I feel as though I have been to so many allergists in the past 6 months and I always ask the same question and get the same response - PA is PA and unpredictable. However, my PA DD 2 year 10 month old just had a CAP RAST and tested a class 0 for all nuts and class 2 for peanuts. Overall score 85 for IGE. Main allergist said this was a positive sign that she was not off the page for all nuts and peanuts.
I am extremely compulsive with everything including the lipstick that poeple wear when they come in contact with my kids. I dont allow any may conatins, my family doesn't eat anything with nuts/peanuts and I don't have her around anything that might be a problem. We do go with kids everyday so I am sure peanut butter is lurking everywhere but Thank God no reaction since the first one last Feb. (knock on wood)

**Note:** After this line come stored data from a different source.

-- ==== Sys2Proof/Machine/Copy.lean ====
section
/-! DEFINITION. Tokens and the copy engine: asynchronous commands at issue (R328 to R333), their elements (R334 to R338), `flsig`
(R339, R350), `tload` (R340), `twait` and `tpoll` (R341, R342). -/

namespace Sys2Proof.Machine

-- Codes of R338
def ceDESC : Nat := 1
def cePAGE : Nat := 2
def cePROT : Nat := 3
def cePOISON : Nat := 4
def ceSCRATCH : Nat := 5
def ceCAPACITY : Nat := 6
def ceTABLE : Nat := 7
def ceLOST : Nat := 8
def ceREMOTE : Nat := 9

def tokenOf (g : Gang) (k : Nat) : Token := listGet Token.reset g.tokens k
def putToken (g : Gang) (k : Nat) (t : Token) : Gang := { g with tokens := listSet g.tokens k t }

/-- ENGINE for a token in FAULT (R338). -/
def engineTrap (p : Path) (t : Token) : TrapInfo := ⟨cENGINE, p.pc, t.addr, t.lanes, t.info⟩

/-- A token becomes FREE (R329). -/
def freeToken (g : Gang) (k : Nat) : Gang := putToken g k Token.reset

/-- The frame of majors 0xB0 and 0xB1 (R328): the guard once, the token below `.tokens` (R63). -/
def tokenFrame (i : Instr) (gd : Guard) (toks : List Nat) (s : State) (k : Nat → Gang → Path → Out) : Out :=
  issueChecked i [] (fun kd => toks.all (fun t => decide (t < kd.tokens))) s fun gi g p =>
    if guardLanes g p gd = 0 then finish s gi g p 16 (.ok g) else k gi g p

/-- The descriptor at a local address (R331). -/
def readDesc (m : List Host.Cell) (a : Nat) : CopyDesc where
  src := BitVec.ofNat 64 (localNat m a 8)
  dst := BitVec.ofNat 64 (localNat m (a + 8) 8)
  ctl := BitVec.ofNat 32 (localNat m (a + 16) 4)
  n0 := localNat m (a + 20) 4
  n1 := localNat m (a + 24) 4
  n2 := localNat m (a + 28) 4
  ss1 := BitVec.ofNat 64 (localNat m (a + 32) 8)
  ss2 := BitVec.ofNat 64 (localNat m (a + 40) 8)
  ds1 := BitVec.ofNat 64 (localNat m (a + 48) 8)
  ds2 := BitVec.ofNat 64 (localNat m (a + 56) 8)

def noDesc : CopyDesc := ⟨0, 0, 0, 0, 0, 0, 0, 0, 0, 0⟩

/-- A command as it enters the queue. -/
def newCmd (s : State) (gi : Nat) (g : Gang) (p : Path) (i : Instr) (tok : Nat) (off : DWord) (idx : Nat) (d : CopyDesc) : CopyCmd where
  id := s.fresh
  gang := gi
  asid := g.kd.asid
  instr := i
  tok := tok
  pc := p.pc
  off := off
  idxOff := idx
  round := g.round
  desc := d
  base := areaBase g
  limit := g.kd.scratch
  active := false
  started := false
  before := (g.outst.filter (fun o => !o.bulk)).map (·.tag)
  oxBefore := ((s.coreAt g.die g.core).oxq.filter (fun e => e.gang == gi && (writtenExtent e).isSome)).map (·.id)
  n := 0
  rn := 0
  stage := []
  reads := []
  writes := []
  hostWrites := []
  zero := none
  zw := 0
  xc := Xc.empty
  park := none
  fault := none
  covers := []
  bulk := []
  asked := false
  replies := []
  cv := []

/-- The gang's cohort has been named for pre-emption: it gives no more commands to the copy engine (R381 step 1), so that its context keeps the size for
which the request has kept a place (R442). -/
def isLeaving (s : State) (g : Gang) : Bool := (s.cohort g.cohort).any (·.asked)

/-- Issue a command (R330): the token rules, then `chk`, then a free entry of the queue (R215). The lines that another path's access has still to send
are sent first: they are earlier writes of the gang (R336, R349). -/
def issueCmd (i : Instr) (gd : Guard) (tok : BitVec 4) (more : List Nat) (minor : Nat) (s : State)
    (chk : Gang → Path → Option TrapInfo) (mk : Nat → Gang → Path → CopyCmd) : Out :=
  tokenFrame i gd (tok.toNat :: more) s fun gi g p =>
    let t := tokenOf g tok.toNat
    match t.st with
    | .busy => .next s
    | .fault => .next (s.trap gi (freeToken g tok.toNat) p (engineTrap p t))
    | _ =>
      match chk g p with
      | some tr => .next (s.trap gi g p tr)
      | none =>
        let c := s.coreAt g.die g.core
        if 16 ≤ c.copyq.length || isLeaving s g || otherOp g p.id (fun o => !o.unsent.isEmpty) then .next s
        else
          let cmd := mk gi g p
          let s1 : State := { s with fresh := s.fresh + 1 }
          let g1 := putToken g tok.toNat { Token.reset with st := .busy, cmd := minor, id := cmd.id, pc := p.pc }
          .next ((s1.putCore g.die g.core { c with copyq := c.copyq ++ [cmd] }).putGang gi (advance g1 p.id 16 s.seq))

/-- Steps 3 to 5 of R330 for a descriptor at `off`. -/
def descTrap (s : State) (g : Gang) (p : Path) (off : Nat) : Option TrapInfo :=
  if off % 64 ≠ 0 then some (trapAll p cALIGN (BitVec.ofNat 64 off) 0)
  else if g.kd.scratch < off + 64 then some (trapAll p cPROT (BitVec.ofNat 64 off) (pageInfo 5 7))
  else
    let a := areaBase g + off
    match (s.coreAt g.die g.core).mpoison.find? (fun w => decide (a ≤ 8 * w) && decide (8 * w < a + 64)) with
    | some w => some (trapAll p cPOISON (BitVec.ofNat 64 (8 * w - areaBase g)) (poisonInfo 2))
    | none => none

/-- A command with a descriptor and, for `cpg` and `cps`, an index array (R328, R330). Where both offsets are misaligned, ALIGN names the
descriptor's (DESIGN CHOICE, log entry 148); the descriptor is read as it stands, also when an older Ox instruction has still to write those bytes
(DESIGN CHOICE, log entry 149). -/
def issueCopy (i : Instr) (gd : Guard) (a : Field10) (b : Option Field10) (tok : BitVec 4) (minor : Nat) (s : State) : Out :=
  issueCmd i gd tok [] minor s
    (fun g p =>
      let off := (getS g a.toNat).toNat
      match b with
      | some r =>
        let idx := (getS g r.toNat).toNat
        if off % 64 = 0 ∧ idx % 4 ≠ 0 then some (trapAll p cALIGN (BitVec.ofNat 64 idx) 0) else descTrap s g p off
      | none => descTrap s g p off)
    (fun gi g p =>
      let off := (getS g a.toNat).toNat
      newCmd s gi g p i tok.toNat (BitVec.ofNat 64 off) ((b.map (fun r => (getS g r.toNat).toNat)).getD 0)
        (readDesc (s.coreAt g.die g.core).mem (areaBase g + off)))

/-- `cp` (R328 to R334). -/
def execCp (gd : Guard) (a : Field10) (tok : BitVec 4) (s : State) : Out := issueCopy (.cp gd a tok) gd a none tok 0 s

/-- `cpx` (R328 to R334). -/
def execCpx (gd : Guard) (a : Field10) (tok : BitVec 4) (s : State) : Out := issueCopy (.cpx gd a tok) gd a none tok 2 s

/-- `cpz` (R328 to R335). -/
def execCpz (gd : Guard) (a : Field10) (tok : BitVec 4) (s : State) : Out := issueCopy (.cpz gd a tok) gd a none tok 1 s

/-- `cpg` (R328 to R334). -/
def execCpg (gd : Guard) (a b : Field10) (tok : BitVec 4) (s : State) : Out := issueCopy (.cpg gd a b tok) gd a (some b) tok 3 s

/-- `cps` (R328 to R334). -/
def execCps (gd : Guard) (a b : Field10) (tok : BitVec 4) (s : State) : Out := issueCopy (.cps gd a b tok) gd a (some b) tok 4 s

/-- A command of major 0xB0 that `flsig` is. -/
def isFlsig : Instr → Bool
  | .flsig _ _ _ _ _ => true
  | _ => false

def isTload : Instr → Bool
  | .tload _ _ _ _ => true
  | _ => false

/-- `flsig` (R339): the commands and bulk stores it covers are those of the gang so far, or the one that a token names. -/
def execFlsig (gd : Guard) (sc : Scope) (named : Bool) (tok tok2 : BitVec 4) (s : State) : Out :=
  issueCmd (.flsig gd sc named tok tok2) gd tok (if named then [tok2.toNat] else []) 5 s (fun _ _ => none) fun gi g p =>
    let q := (s.coreAt g.die g.core).copyq
    let c := newCmd s gi g p (.flsig gd sc named tok tok2) tok.toNat 0 0 noDesc
    if named then
      let t := tokenOf g tok2.toNat
      { c with covers := if t.st = .busy then [t.id] else [], hostWrites := t.host }
    else
      { c with
        covers := (q.filter (fun x => x.gang == gi && !isFlsig x.instr && !isTload x.instr)).map (·.id)
        bulk := (g.outst.filter (·.bulk)).map (·.tag)
        hostWrites := g.engineHost }

/-- `tload` (R328, R330, R340). -/
def execTload (gd : Guard) (loc : Bool) (a : Field10) (tok : BitVec 4) (s : State) : Out :=
  let at_ := fun (g : Gang) => if loc then (getS g a.toNat).setWidth 64 else getSS g a.toNat
  issueCmd (.tload gd loc a tok) gd tok [] 6 s
    (fun g p =>
      if (at_ g).toNat % 64 ≠ 0 then some (trapAll p cALIGN (at_ g) 0)
      else if loc ∧ g.kd.scratch < (at_ g).toNat + 4096 then some (trapAll p cPROT (at_ g) (pageInfo 5 7))
      else none)
    (fun gi g p => newCmd s gi g p (.tload gd loc a tok) tok.toNat (at_ g) 0 noDesc)

/-- `twait` (R341): TOKEN, ENGINE, wait, or the acquire actions. -/
def execTwait (gd : Guard) (tok : BitVec 4) (s : State) : Out :=
  tokenFrame (.twait gd tok) gd [tok.toNat] s fun gi g p =>
    let t := tokenOf g tok.toNat
    match t.st with
    | .free => .next (s.trap gi g p (trapAll p cTOKEN 0 (tok.setWidth 32)))
    | .fault => .next (s.trap gi (freeToken g tok.toNat) p (engineTrap p t))
    | .busy => .next (s.putGang gi (holdPath g p.id 0 (.twait tok.toNat) s.seq))
    | .done =>
      let s1 := s.putGang gi (advance (freeToken g tok.toNat) p.id 16 s.seq)
      let s2 := if t.cmd = 6 then s1 else flashL1 s1 g.die g.core
      if t.cmd = 5 then
        let c := s2.coreAt g.die g.core
        .next (s2.putCore g.die g.core { c with cv := mergeCV c.cv t.cv })
      else .next s2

I tell everyone that a peanut allergy is like being pregnant - you are are or you aren't!!! I tell everyone that it is life threatening and never play it down. I have been in classes where there have been other kids with PA whose mom's are very relaxed and it makes it soo hard. I just explain that one of the ways to outgrow it is to limit exposure so I keep her away from anything that I see as "iffy" or unsafe. I dont really believe that there are less severe PA case because you can't predict the next reaction.
[This message has been edited by Danielle (edited December 04, 2003).]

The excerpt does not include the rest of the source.